- Born: Bruno Major 15 July 1988 (age 37) Northampton, England
- Genres: R&B; pop;
- Occupations: Singer-songwriter; guitarist;
- Instruments: Guitar; piano; vocals;
- Years active: 2010s–present
- Website: brunomajor.com

= Bruno Major =

British singer-songwriter (born 1988)

Bruno Major (born 15 July 1988) is a British singer-songwriter, guitarist and producer known for his blend of jazz-inflected pop, intimate lyricism and emotive vocal style. He has released three studio albums - "A Song For Every Moon" (2017), "To Let a Good Thing Die" (2020) and "Columbo" (2023) and has amassed over 2 billion streams worldwide. Major has sold out multiple headline tours across North America, Europe, Asia and Australia.

==Career==

Early Work and "A Song For Every Moon" (2014-2018)

In 2014, Major released his debut EP "Live" on Virgin Records. After parting ways with the label, he launched a self-directed project in 2016 to write, record and release one song every month for a year. The project culminated in his critically acclaimed debut album "A Song For Every Moon" (2017), an R&B-tinged collection that established his reputation for intimate, narrative songwriting.

Following the release, Major embarked on extensive touring, including a headline run across North America, multiple sold-out shows in Europe, and support slots on the Sam Smith UK arena tour.
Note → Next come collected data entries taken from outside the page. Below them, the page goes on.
/-! ### Memory units -/

theorem test_meets_ScratchpadAccesses : moveOn State.reset 0 = true ∧ vsource State.reset 8 3 = some 0 ∧
    0x10FFF8 + 8 ≤ 0x110000 ∧ 0x10FFF8 % 8 = 0 ∧ 0x100001 % 8 ≠ 0 ∧
    (operand (regs [(6, 0x10FFF8)] [] []) .lsuo).toNat = 0x10FFF8 := by decide +kernel
/-- Handles: a 64 KiB RC page that may be read and written, an SO page, and one that may not be written. -/
def pages : SMap Handle :=
  let h : Handle := { Handle.invalid with v := true, pr := true, pw := true, ppage := 0x20000, vpage := 0x30000 }
  [(1, { h with kind := 1 }), (2, h), (3, { h with kind := 1, pw := false })]
/-- lsu.o at an offset, lsu.h naming a handle. -/
def access (o h : Word) : State := onCtx { Ctx.zero with sl := [(6, o), (7, h)], ph := pages }
theorem test_meets_MemoryAccesses :
    let a (s : State) (n : Nat) (rd wr : Bool) : Option Nat :=
      accessCause (smGet Handle.invalid (cur s).ph ((operand s .lsuh).extractLsb' 0 4).toNat) (operand s .lsuo).toNat n n rd wr
    moveOn (access 0 1) 0 = true ∧ a (access 0xFFF8 1) 8 true false = none ∧ a (access 0xFFF8 2) 8 false true = none ∧
      a (access 0 0) 8 true false = some 3 ∧ a (access 0xFFF9 1) 8 true false = some 4 ∧ a (access 1 1) 8 true false = some 0xE ∧
      a (access 0 3) 8 false true = some 5 ∧ (smGet Handle.invalid pages 1).kind ≠ 0 ∧ (smGet Handle.invalid pages 2).kind = 0 := by decide +kernel
theorem test_meets_OrderingTriggers : moveOn (access 0 0x41) 0 = true ∧ ((operand (access 0 0x41) .lsuh).extractLsb' 4 3).toNat = 4 ∧
    ((operand (access 0 0x51) .lsuh).extractLsb' 4 3).toNat = 5 ∧
    ((readS (regs [] [(1, 5)] []) 1).extractLsb' 0 3).toNat = 5 ∧ ((readS (regs [] [(1, 4)] []) 1).extractLsb' 0 3).toNat = 4 := by decide +kernel
theorem test_meets_Atomics :
    let s (op : Word) : State := { (access 0xFFF0 1) with cells := [(0, { Cell.reset with user := { Ctx.zero with
        sl := [(6, 0xFFF0), (7, 1), (10, op)], ph := pages, cr := rings } })] }
    let aop (x : Word) := operand (s x) .lsuaop
    moveOn (s 0) 0 = true ∧ vsource (s 0) 8 3 = some 0 ∧ ((aop 0x73).extractLsb' 0 4).toNat = 3 ∧ ((aop 0x73).extractLsb' 4 4).toNat = 7 ∧
      ((aop 0x74).extractLsb' 0 4).toNat = 4 ∧ accessCause (smGet Handle.invalid pages 1) 0xFFF0 16 16 true true = none ∧
      (aop 0x8001).getLsbD 15 = true ∧ cbValid (cur (s 0)) 0 = true ∧ (aop 0xB001).getLsbD 15 = true ∧ cbValid (cur (s 0)) 3 = false := by decide +kernel
theorem test_meets_CopiesAndTileTransfers : let s := onCtx { Ctx.zero with sl := [(6, 0xFE000)], tport := [⟨false, 0, 0, 31, 0⟩] }
    moveOn s 0 = true ∧ (∃ p ∈ (cur s).tport, p.moved < 32) ∧ (cur (access 0xFE000 0)).tport = [] ∧ 0xFE000 + 8192 ≤ 0x100000 ∧
      0xFE000 % 256 = 0 ∧ ((creg (cur (regs [] [] [(0x120, 3)])) (0x120 + 0x1000 / 64 % 32)).extractLsb' 0 3).toNat = 3 := by decide +kernel
theorem test_meets_BufferAdvances : let s := regs [] [(1, 0), (2, 0x210), (3, 0x310)] rings
    let c := cur s
    moveOn s 0 = true ∧ cbValid c 0 = true ∧ 1 ≤ cbFilled c 0 ∧ 3 + cbFilled c 0 + cbRsv c 0 = cbSize c 0 ∧
      ((readS s 2).extractLsb' 8 8).toNat + 1 = 3 ∧ (readS s 2).getLsbD 4 = true ∧ ((readS s 3).extractLsb' 8 8).toNat + 1 = 4 ∧
      cbValid c 7 = false := by decide +kernel
theorem test_meets_HandleAndEngineTriggers : moveOn State.reset 0 = true ∧ smWf Handle.invalid 0 pages = true ∧
    smWf (0 : Word) 0 (cur (access 1 1)).sl = true := by decide +kernel
/-- Commands of ce.go: from the scratchpad to a page; each check in its order fails in one of the others. -/
theorem test_meets_CopyCommands :
    let s (src dst len ctl : Word) : State := onCtx { Ctx.zero with
        sl := [(12, src), (13, dst), (14, len), (15, ctl)], ph := pages, cr := rings }
    moveOn (s 0 0 64 0x1010000) 0 = true ∧ ((operand (s 0 0 64 0x1010000) .cectl).getLsbD 16 = true) ∧
      accessCause (smGet Handle.invalid pages 1) 0xFFC0 64 1 false true = none ∧ accessCause (smGet Handle.invalid pages 1) 0xFFC1 64 1 false true = some 4 ∧
      ((operand (s 0 0 64 (5 * 2 ^ 43)) .cectl).extractLsb' 43 3).toNat = 5 ∧ cbValid (cur (s 0 0 64 0)) 0 = true ∧
      cbValid (cur (s 0 0 64 0)) 5 = false ∧ engineLoad (curCell (s 0 0 64 0)) false < 16 := by decide +kernel
theorem test_meets_CopyCommands_full : let k : CeCmd := ⟨0, 0, 0, 64, 0, Handle.invalid, Handle.invalid, 0, 0, .bare false 0, false⟩
    engineLoad { Cell.reset with engq := List.replicate 15 (.ce 1 k), ce := some ⟨k, 0, 0, [], none, 0, false⟩ } false = 16 := by decide +kernel
theorem test_meets_LinkSends :
    let s := onCell { Cell.reset with owners := [(0, 1)] }
    moveOn s 0 = true ∧ vsource s 8 3 = some 0 ∧ neighbour 0 0 = none ∧ neighbour 0 1 = some 1 ∧ fenced s 0 1 = true ∧
      fenced State.reset 0 1 = false := by decide +kernel

/-! ### Hypotheses that are met: bundles, landings, traps -/

/-- A bundle with the one word of `15 -> mul.dstep` in slot S0, in the instruction scratchpad of cell 0. -/
def placed : State := State.reset.withFetchWord 32 0x00023E46
/-- The bundle of a fetch, with its address and length. -/
def bundleOf (x : Next) : Option (Bundle × Word × Nat) :=
  match x with
  | .bundle b a l _ _ => some (b, a, l)
  | _ => none
theorem test_meets_literal_fetch : let x := getCell placed 0
    let c := x.user
    c.lit = false ∧ c.pc.toNat / 2 ^ 16 = 2 ^ 47 ∧ c.pc.toNat % 2 ^ 16 + 8 ≤ 2 ^ 16 ∧
      readNat (if x.ispAct then x.isp1 else x.isp0) (c.pc.toNat % 2 ^ 16) 8 = 0xFFFE + (2 ^ 15 + 2 ^ 1) * 2 ^ 16 + 0x00023E46 * 2 ^ 32 := by
  decide +kernel
theorem test_meets_StepRunsTheDecodedInstruction : let s : State := { placed with agenda := [] }
    placed.agenda = [.issue 0] ∧ members s 0 = [0] ∧ (getCell s 0).task.isSome = true ∧ settle s 0 false = s ∧ firmDue s 0 = false ∧ rankOf (getCell s 0) = 0 ∧
      bundleOf (nextOf s 0 false) = some (BitVec.ofNat 384 (0x00023E46 * 2 ^ 32), 0x8000000000000000, 8) ∧
      decodeSlot false 1 0x00023E46 = .ok (.mulDstep 1 0 0x8F) := by decide +kernel
/-- What the placed instruction leaves when the machine steps: DV lands with mul.r after two more cycles. -/
theorem test_step_issues : newest (step placed) = some (.divide, 16, 2) := by decide +kernel
theorem test_meets_WheelsTurn : creg { Ctx.zero with cr := [(0x102, spinTurn { Ctx.zero with cr := [(0x102, 0x2F1F0F)] })] } 0x102 =
    spinTurn { Ctx.zero with cr := [(0x102, 0x2F1F0F)] } := by decide +kernel
/-- A write due in cell 0, and two writes of one register. -/
def due (f : Flight) : State := onCtx { Ctx.zero with flights := [f] }
theorem test_meets_ResultsLandOrCollide : let f : Flight := { tgt := .creg 0x10E, val := 1, cnt := 0, slot := 15 }
    let x := getCell (due f) 0
    x.user.flights = [f] ∧ f.cnt = 0 ∧ f.wait = .none ∧ x.user.tland = [] ∧ x.arrivals = [] ∧ x.inbox = [] ∧ x.poison = [] ∧ x.fw.flights = [] ∧
      mappedOut x 639 = false ∧ mappedOut { x with lver := 0x0180 } 639 = false ∧ mappedOut { x with lver := 0x0101 } 159 = true := by decide +kernel
theorem test_meets_collision : let f : Flight := { tgt := .xreg 3, val := 1, cnt := 0, slot := 1 }
    let g : Flight := { tgt := .xreg 3, val := 2, cnt := 0, slot := 15 }
    let x := getCell (onCtx { Ctx.zero with flights := [f, g] }) 0
    x.user.flights = [f, g] ∧ x.inbox = [] ∧ f.slot ≤ g.slot ∧ g.slot < 16 ∧ f.tgt = g.tgt ∧ x.fw.flights = [] := by decide +kernel
theorem test_meets_TrapsAndInterruptsAreTaken : let c := { Ctx.zero with cr := [(0x107, 0x600), (0x108, 0x10004)] }
    let y : Cyc := { Cyc.idle with bundle := 8 }
    (creg c 0x107).getLsbD 0 = false ∧ followersOf (onCtx c) 0 = [] ∧ takesInterrupt y c false = true ∧ 1023 < 1024 ∧ 255 < 256 := by
  decide +kernel
theorem test_meets_StepsKeepMemoryCanonical : MemInv State.reset ∧ MemInv placed ∧ newest (step placed) ≠ none := by
  exact ⟨⟨by decide, by decide⟩, ⟨by decide, by decide⟩, by decide +kernel⟩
He made his US television debut performing Easily on The Late Late Show with James Corden in February 2018, and appeared at Bonnaroo Music Festival the same year. His first Asia tour followed in late 2018.

"To Let a Good Thing Die" (2019-2022)

Major released his second album "To Let a Good Thing Die" in June 2020. The album included collaborations with producer Finneas and featured fan favourites such as "Nothing" and "The Most Beautiful Thing."
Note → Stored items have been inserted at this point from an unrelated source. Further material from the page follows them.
-- ==== Sys2Proof/Proofs/LifeCycle.lean ====
section
/-!
The changes of the life cycle, resets and wipes (R353, R383, R384, R394, R395).
-/

namespace Sys2Proof.Machine

/-! ### Maps -/

/-- A lookup after a change of every value that leaves the default as it is. -/
theorem smGet_map {α : Type} {d : α} {f : α → α} (hf : f d = d) (m : SMap α) (k : Nat) :
    smGet d (m.map fun e => (e.1, f e.2)) k = f (smGet d m k) := by
  induction m with
  | nil => simp [hf]
  | cons e m ih =>
    obtain ⟨j, v⟩ := e
    simp only [List.map_cons, smGet, ih]
    split
    · rfl
    · split
      · exact hf.symm
      · rfl

/-- A lookup in a map built over ascending keys. -/
theorem smGet_map_keys {α : Type} (d : α) (g : Nat → α) (k : Nat) : ∀ l : List Nat, l.Pairwise (· < ·) →
    smGet d (l.map fun i => (i, g i)) k = if k ∈ l then g k else d
  | [], _ => rfl
  | j :: l, h => by
    obtain ⟨first, rest⟩ := List.pairwise_cons.1 h
    simp only [List.map_cons, smGet, smGet_map_keys d g k l rest, List.mem_cons]
    by_cases hk : k = j
    · simp [hk]
    · by_cases hlt : k < j
      · have absent : k ∉ l := fun hm => absurd (first k hm) (by omega)
        simp [hk, hlt, absent]
      · simp [hk, hlt]

/-! ### A wipe -/

theorem getCell_wipe (s : State) (n : Nat) : getCell (wipe s) n = wipeCell (getCell s n) :=
  smGet_map (by decide +kernel) s.cells n

theorem getDie_wipe (s : State) (d : Nat) : getDie (wipe s) d = wipeDie (getDie s d) :=
  smGet_map (by decide +kernel) s.dies d

theorem getHost_wipe (s : State) {f : Nat} (h : f < 256) : getHost (wipe s) f = wipeHost (getHost s f) := by
  have e := smGet_map_keys HostFn.reset (fun f => wipeHost (getHost s f)) f (List.range 256) List.pairwise_lt_range
  rwa [if_pos (List.mem_range.2 h)] at e

/-- What a wipe leaves of a cell. -/
theorem wipeCell_zero {x y : Cell} (h : y = wipeCell x) : y.user = Ctx.zero ∧ y.spad = [] ∧ y.acc = [] ∧ y.l1 = [] ∧ y.poison = [] ∧
    y.hold = (x.hold && !x.ok) := by
  subst h
  exact ⟨rfl, rfl, rfl, rfl, rfl, rfl⟩

/-- OCC is zero in every class of every slice once the lines are gone. -/
theorem cosOf_noLines {x y : Die} (h : y.cos = x.cos.map fun e => (e.1, noLines e.2)) (sl k : Nat) : (cosOf y sl k).cur = 0 := by
  have e := smGet_map (d := CosRegs.reset) (f := noLines) (by decide +kernel) x.cos (sl * 16 + k)
  rw [cosOf, h, e]
  rfl

/-- A die at the end of a wipe: no line is left. -/
def emptied (x : Die) : Die := { x with
  l2 := [], cos := x.cos.map fun r => (r.1, noLines r.2), misses := [], fills := [], returned := [] }

theorem emptied_zero {x y : Die} (h : y = emptied x) : y.l2 = [] ∧ ∀ sl k, (cosOf y sl k).cur = 0 := by
  subst h
  exact ⟨rfl, cosOf_noLines rfl⟩

theorem lcstat_wipe (s : State) : (wipe s).lcstat = s.lcstat ||| 0x100 := rfl

theorem toNat_cStep (blk : BitVec 512) : BitVec.ofNat 64 (cStep blk.toNat) = blk.extractLsb' 320 64 := by
  apply BitVec.eq_of_toNat_eq
  simp [cStep, bits]

/-- What starts a wipe leaves it under way, whatever else it has changed of the state. -/
theorem wiped_wipe {s u : State} (hf : u.failmap = s.failmap) (hm : u.hostMem = s.hostMem) (hc : u.coll = s.coll) : wiped s (wipe u) := by
  have cell (n : Nat) := getCell_wipe u n
  have die (d : Nat) := getDie_wipe u d
  refine ⟨by simp [lcstat_wipe], fun a => rfl, rfl, rfl, rfl, rfl, fun f h => ?_, fun c h => ?_, ?_, fun n => ?_, fun d => ?_, hf, hm⟩
  · rw [getHost_wipe u h]
    exact ⟨rfl, rfl⟩
  · obtain ⟨k, -, rfl⟩ := List.mem_map.1 h
    exact ⟨rfl, rfl, toNat_cStep k.blk⟩
  · rw [← hc]
    exact List.length_map ..
  · rw [cell]
    exact ⟨rfl, rfl, rfl, rfl, rfl, rfl, rfl, rfl, rfl⟩
  · rw [die]
    exact ⟨rfl, rfl, cosOf_noLines rfl⟩

/-! ### Changes of the life cycle -/

theorem permitted_iff (was to_ : BitVec 3) : permitted was.toNat to_.toNat = true ↔
    ((was, to_) ∈ [((0, 1) : BitVec 3 × BitVec 3), (1, 2), (2, 3), (3, 1)] ∨ (was ≠ 4 ∧ to_ = 4)) := by
  revert was to_
  decide

theorem toNat_state (w : Word) : bits w.toNat 0 3 = (w.extractLsb' 0 3).toNat := by simp [bits]

/-- WIPING lies outside the state. -/
theorem state_wiping (w : Word) : (w ||| 0x100).extractLsb' 0 3 = w.extractLsb' 0 3 := by
  rw [BitVec.extractLsb'_or]
  exact BitVec.or_zero

/-- The state that a change sets. -/
theorem state_setBits (w : Word) (b : BitVec 3) : (BitVec.ofNat 64 (setBits w.toNat 0 3 b.toNat)).extractLsb' 0 3 = b := by
  apply BitVec.eq_of_toNat_eq
  simp [setBits, Nat.mod_one, Nat.mod_eq_of_lt b.isLt]

/-- The state that a reset keeps. -/
theorem state_bits (w : Word) : (BitVec.ofNat 64 (bits w.toNat 0 3)).extractLsb' 0 3 = w.extractLsb' 0 3 := by
  apply BitVec.eq_of_toNat_eq
  simp [bits]

/-! ### Resets -/

/-- The cells that a failure map names. -/
def failedCells (m : List (Nat × Nat × Nat)) : List Nat := (List.range 1024).filter fun n => m.any fun e => e.1 == n

theorem pairwise_failedCells (m : List (Nat × Nat × Nat)) : (failedCells m).Pairwise (· < ·) := List.pairwise_lt_range.filter _

theorem mem_failedCells (m : List (Nat × Nat × Nat)) (n : Nat) : n ∈ failedCells m ↔ n < 1024 ∧ ∃ e ∈ m, e.1 = n := by
  simp [failedCells]

theorem getCell_resetBody (s : State) (n : Nat) :
    getCell (resetBody s) n = wipeCell (smGet Cell.reset ((failedCells s.failmap).map fun n => (n, repaired s.failmap n)) n) := by
  unfold resetBody
  rw [getCell_wipe]
  simp only [getCell, failedCells]

/-- A cell that the failure map does not name is as at reset. -/
theorem getCell_resetBody_unnamed {s : State} {n : Nat} (h : ∀ e ∈ s.failmap, e.1 ≠ n) : getCell (resetBody s) n = Cell.reset := by
  have unset : wipeCell Cell.reset = Cell.reset := by decide +kernel
  have unnamed : n ∉ failedCells s.failmap := fun hm => by
    obtain ⟨-, e, he, hen⟩ := (mem_failedCells ..).1 hm
    exact h e he hen
  rw [getCell_resetBody, smGet_map_keys _ _ _ _ (pairwise_failedCells _), if_neg unnamed, unset]

/-- One that it names has its repairs. -/
theorem getCell_resetBody_named {s : State} {n : Nat} (hn : n < 1024) (h : ∃ e ∈ s.failmap, e.1 = n) :
    getCell (resetBody s) n = wipeCell (repaired s.failmap n) := by
  rw [getCell_resetBody, smGet_map_keys _ _ _ _ (pairwise_failedCells _), if_pos ((mem_failedCells ..).2 ⟨hn, h⟩)]

/-- The bytes that a class-2 repair takes, by the row that failed. -/
theorem class2_lver : ∀ r : Fin 160, 128 ≤ r.val → BitVec.ofNat 16 (setBits 0x100 0 3 (max 0 ((160 - r.val + 7) / 8))) =
    0x0100 + BitVec.ofNat 16 ((160 - r.val + 7) / 8) := by
  decide

/-- The repairs of one failed unit (R353, R384). -/
theorem repair_classes {k i : Nat} (hi : i < 0x8000) : let r := repair (0x0100, true) k i
    (k = 2 → 128 ≤ i % 160 → r.2 = true ∧ r.1 = 0x0100 + BitVec.ofNat 16 ((160 - i % 160 + 7) / 8)) ∧
    (k = 3 → i = 15 → r.2 = true ∧ r.1 = 0x0180) ∧ (k = 4 → i = 7 → r.2 = true ∧ r.1 = 0x0140) ∧
    (¬ (k = 2 ∧ 128 ≤ i % 160) → ¬ (k = 3 ∧ i = 15) → ¬ (k = 4 ∧ i = 7) → r.2 = false ∧ r.1 = 0x0100) := by
  intro r
  have hr : r = repair (0x0100, true) k i := rfl
  unfold repair at hr
  simp only [Nat.mod_eq_of_lt hi] at hr
  refine ⟨fun h2 hrow => ?_, fun h3 h15 => ?_, fun h4 h7 => ?_, fun h2 h3 h4 => ?_⟩
  · rw [hr, if_pos ⟨h2, hrow⟩]
    exact ⟨rfl, class2_lver ⟨i % 160, Nat.mod_lt _ (by omega)⟩ hrow⟩
  · rw [hr, if_neg (by omega), if_pos ⟨h3, h15⟩]
    exact ⟨rfl, rfl⟩
  · rw [hr, if_neg (by omega), if_neg (by omega), if_pos ⟨h4, h7⟩]
    exact ⟨rfl, rfl⟩
  · rw [hr, if_neg h2, if_neg h3, if_neg h4]
    exact ⟨rfl, rfl⟩

/-- The cell that the only entry of the failure map names. -/
theorem repaired_one (n k i : Nat) : repaired [(n, k, i)] n =
    { Cell.reset with lver := (repair (0x0100, true) k i).1, ok := (repair (0x0100, true) k i).2 } := by
  simp [repaired, Cell.reset]

end Sys2Proof.Machine

namespace Sys2Proof.Laws
open Sys2Proof Machine

/-- Of O59, the life cycle: a permitted change and a reset start a wipe, of the state as it is or as at reset; the end of one empties
memory again. -/
theorem lifeCycleMoves : Sys2Proof.lifeCycleMoves := by
  refine ⟨fun s to_ => ?_, fun s => ?_, fun s => ?_⟩
  · intro was may
    have run : exec (.lifecycleChange to_) s = .next (lifeBody s to_.toNat) := rfl
    have hmay : permitted (bits s.lcstat.toNat 0 3) to_.toNat = true ↔ may := by rw [toNat_state]; exact permitted_iff was to_
    refine ⟨fun h => ⟨_, run, ?_⟩, fun h => ?_⟩
    · rw [lifeBody, if_pos (hmay.2 h)]
      exact ⟨wiped_wipe rfl rfl rfl, (state_wiping _).trans (state_setBits ..), fun n => by rw [getCell_wipe]; rfl⟩
    · rw [run, lifeBody, if_neg (fun k => h (hmay.1 k))]
  · refine ⟨resetBody s, rfl, wiped_wipe rfl rfl rfl, (state_wiping _).trans (state_bits s.lcstat), rfl,
      fun n h => getCell_resetBody_unnamed h, fun n k i hm hn hi => ?_⟩
    rw [getCell_resetBody_named hn ⟨(n, k, i), by simp [hm], rfl⟩, hm, repaired_one]
    exact repair_classes hi
  · have run : exec .wipeEnd s = execWipeEnd s := rfl
    refine ⟨fun h => ?_, fun h => ?_⟩
    · have hw : wiping s = true := h
      rw [run, execWipeEnd, if_pos hw]
      exact ⟨_, rfl, rfl, fun a => rfl, rfl, rfl, fun n => wipeCell_zero (smGet_map (by decide +kernel) s.cells n),
        fun d => emptied_zero (smGet_map (f := emptied) (by decide +kernel) s.dies d)⟩
    · rw [run, execWipeEnd, if_neg]
      exact fun k => by rw [wiping, h] at k; cases k

end Sys2Proof.Laws
end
"Easily" from his debut album was certified Platinum in the United States and Gold in Canada and Australia
 while "Nothing" was certified gold in the United States and charted internationally, reaching No. 63 on the Irish Singles Chart

"Columbo" and Continued Success (2023 - Present)

In 2023, Major returned with his third studio album "Columbo", released on 14th July. Written largely on acoustic guitar and produced alongside longtime collaborator Finlay Robson (Phairo), "Columbo" was praised for its lyrical depth and musical range. Inspired by a period of personal transformation and self-reflection during and after the COVID-19 pandemic, the record explored themes of identity, love, loss and self-discovery.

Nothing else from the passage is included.